New interface for alignment export (all species)

For Phase 2 of our export upgrade, we have ported the genomic alignment pages to the new export interface. We have also upgraded our version of BioPerl to 1.6.1, which allows us to support the latest write_aln options in Bio::AlignIO. Export file formats supported in release 77 are:

  • CLUSTALW
  • FASTA
  • Mega
  • MSF
  • Nexus
  • Pfam
  • Phylip
  • PSI
  • RTF (text alignment views only)
  • Stockholm*

This change affects the following pages:

  • Location -> Alignments (image)
  • Location -> Alignments (text)
  • Gene -> Genomic alignments
  • Variation -> Phylogenetic context

The old "Export data" button has been disabled on these pages and replaced with a new button within the page. The Alignments image has a download icon on the toolbar:

and the text-based alignments use the same "Download sequence" button as the pages upgraded in release 76.

* Please note that sites which still use the old BLAST interface have a dependency on BioPerl 1.2.3 and therefore cannot offer Stockholm export

New icons on transcript table (all species)

Two new icons have been added to the transcript table, showing confidence levels from different projects.

See the following news items for more details on this data:

  • APPRIS tags
  • Transcript Support Levels

Gene expression page has moved (all species)

We have decided to move the Gene Expression table to our per-species documention, as the data is not applicable to every gene. You can now find the list of tissues and associated datasets on the homepage of every species with an RNASeq database, e.g. Homo_sapiens/Info/Expression.

Display of Alternative alleles (all species)

We have added a new Gene panel that shows a table of manually curated alternative alleles. An example of this would be a gene on the human GRCh38 reference assembly and one on a GRC haplotype patch. This table also provides links to Region comparison that are preconfigured to show the regions of interest.

Links between alternative allleles have also been added to Gene Summary panels and to the menus that appear when mousing over a gene on a location view.

New species, assemblies and genebuilds

Vervet Monkey assembly and genebuild (Vervet-AGM)

The Vervet Monkey assembly ChlSab1.1 was released. We have produced new gene annotation on this assembly.

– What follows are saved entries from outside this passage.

/-! Formats (R276). -/

/-- The size of an element of a bank format. -/
def fmtSize (f : Nat) : Nat :=
  match f with
  | 2 | 3 => 2
  | 5 | 6 => 1
  | _ => 4

def fmtFloat (f : Nat) : Option Fmt :=
  match f with
  | 1 => some f32Fmt
  | 2 => some f16Fmt
  | 3 => some bf16Fmt
  | _ => none

/-- The two sides' elements differ: neither format is RAW, and they are not equal or both bytes. -/
def fmtConverts (a b : Nat) : Bool := a ≠ b && a ≠ 0 && b ≠ 0 && !(5 ≤ a && a ≤ 6 && 5 ≤ b && b ≤ 6)

/-- An element of format `a` as one of format `b` (R276). -/
def fmtElem (c : Env) (a b v : Nat) : Nat × FlagSet :=
  match fmtFloat a with
  | some f =>
    let x := unpack f (c.flush f) v
    match fmtFloat b with
    | some g => convNum f g c x
    | none =>
      let r := toIntNum c (-2147483648) 2147483647 x
      if b = 4 then ((BitVec.ofInt 32 r.1).toNat, r.2) else ((BitVec.ofInt 8 (clampTo (-128) 127 r.1)).toNat, r.2)
  | none =>
    let i : Int := if a = 4 then (BitVec.ofNat 32 v).toInt else (BitVec.ofNat 8 v).toInt
    match fmtFloat b with
    | some g => ofInt g c i
    | none =>
      if b = 4 then ((BitVec.ofInt 32 i).toNat, 0) else ((BitVec.ofInt 8 (clampTo (-128) 127 i)).toNat, 0)

/-- The elements of a line converted. -/
def fmtLine (c : Env) (a b : Nat) : Nat → List Byte → List Byte × FlagSet
  | 0, _ => ([], 0)
  | n + 1, bs =>
    let r := fmtElem c a b (bytesToNat (bs.take (fmtSize a)))
    let rest := fmtLine c a b n (bs.drop (fmtSize a))
    (natToBytes (fmtSize b) r.1 ++ rest.1, r.2 ||| rest.2)

/-- Destination bytes of a line of `n` source bytes (R271). -/
def fmtBytes (a b n : Nat) : Nat := if fmtConverts a b && a ≠ 7 && b ≠ 7 then n / fmtSize a * fmtSize b else n

/-- FMT of the bank of an aperture address; RAW elsewhere. A source's is that of its line 0 (DESIGN CHOICE, log 97). -/
def State.sideFmt (s : State) (a : W64) : Nat :=
  if !isAperture a then 0 else
  match apertureTarget s.hereId a with
  | some (core, off) => (s.core core).fmtAt off
  | none => 0

/-- The scratchpad bank of an offset (06_scratchpad.md R166). -/
def bankOf (off : Nat) : Nat := off / 16384

/-- Scratchpad offset of a row target's line i; beyond the rows where it falls below them. -/
def lineOff (w : List W64) (i : Nat) : Nat :=
  let o := (rqOff w : Int) + rqDstride w * i
  if o < 0 then 0x18000 else o.toNat

/-- The cores and banks in which destination lines begin, of the cores of this module that hold something. -/
def State.destBanks (s : State) (w : List W64) : List (Nat × Nat) :=
  let ls := List.range (rqLines w)
  if rqKind w = 2 then []
  else if rqRowTarget w then
    let cores := s.rqCores w
    let banks := (ls.map fun i => bankOf (lineOff w i)).dedup
    (s.knownCores.filter fun k => cores.contains k).flatMap fun k => banks.map fun b => (k, b)
  else if isAperture (rqW w 1) then
    (ls.filterMap fun i =>
      (apertureTarget s.hereId (lineAddr (rqW w 1) (rqDstride w) i)).map fun t => (t.1, bankOf t.2)).dedup
  else []

/-- Formats, other than RAW, of the destination banks: core, bank, format. -/
def State.destFmts (s : State) (w : List W64) : List (Nat × Nat × Nat) :=
  (s.destBanks w).filterMap fun x =>
    let f := (s.core x.1).fmtAt (16384 * x.2)
    if f = 0 then none else some (x.1, x.2, f)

Vega Human annotation updated (Human)

Manual annotation of human from Havana has been updated and contains the data released in Vega 57

Vega Rat annotation included (Rat)

Manual annotation of rat from Havana is included. This represents the data released in Vega 57.

APPRIS tags (Human)

APPRIS labels were imported for human. APPRIS is a system that deploys a range of computational methods to provide value to the annotations of the human genome. APPRIS also selects one of the CDS for each gene as the principal isoform. APPRIS defines the principal variant by combining protein structural and functional information and information from the conservation of related species.

Other updates

Vervet Monkey RNASeq database and Bam files (Vervet-AGM)

In addition to the gene annotation for ChlSab1.1, an rnaseq database will be released where users can view BAM files and transcript models.

Update to Ensembl-Havana rat merge (Rat)

Updated Ensembl-Havana rat gene set; this is the first merge for rat. This gene set is a merge of complete Ensembl gene models and the latest Havana gene annotation.

Human: updated RefSeq gene import (Human)

The imported RefSeq gene set was updated in the human otherfeatures database. Please note that RefSeq annotates gene models on cDNA sequence and not on the reference genome, meaning that when users choose to translate the RefSeq transcripts off the reference genome that the translations may contain stop codons.

Update to Ensembl-Havana GENCODE gene set (release 21) (Human)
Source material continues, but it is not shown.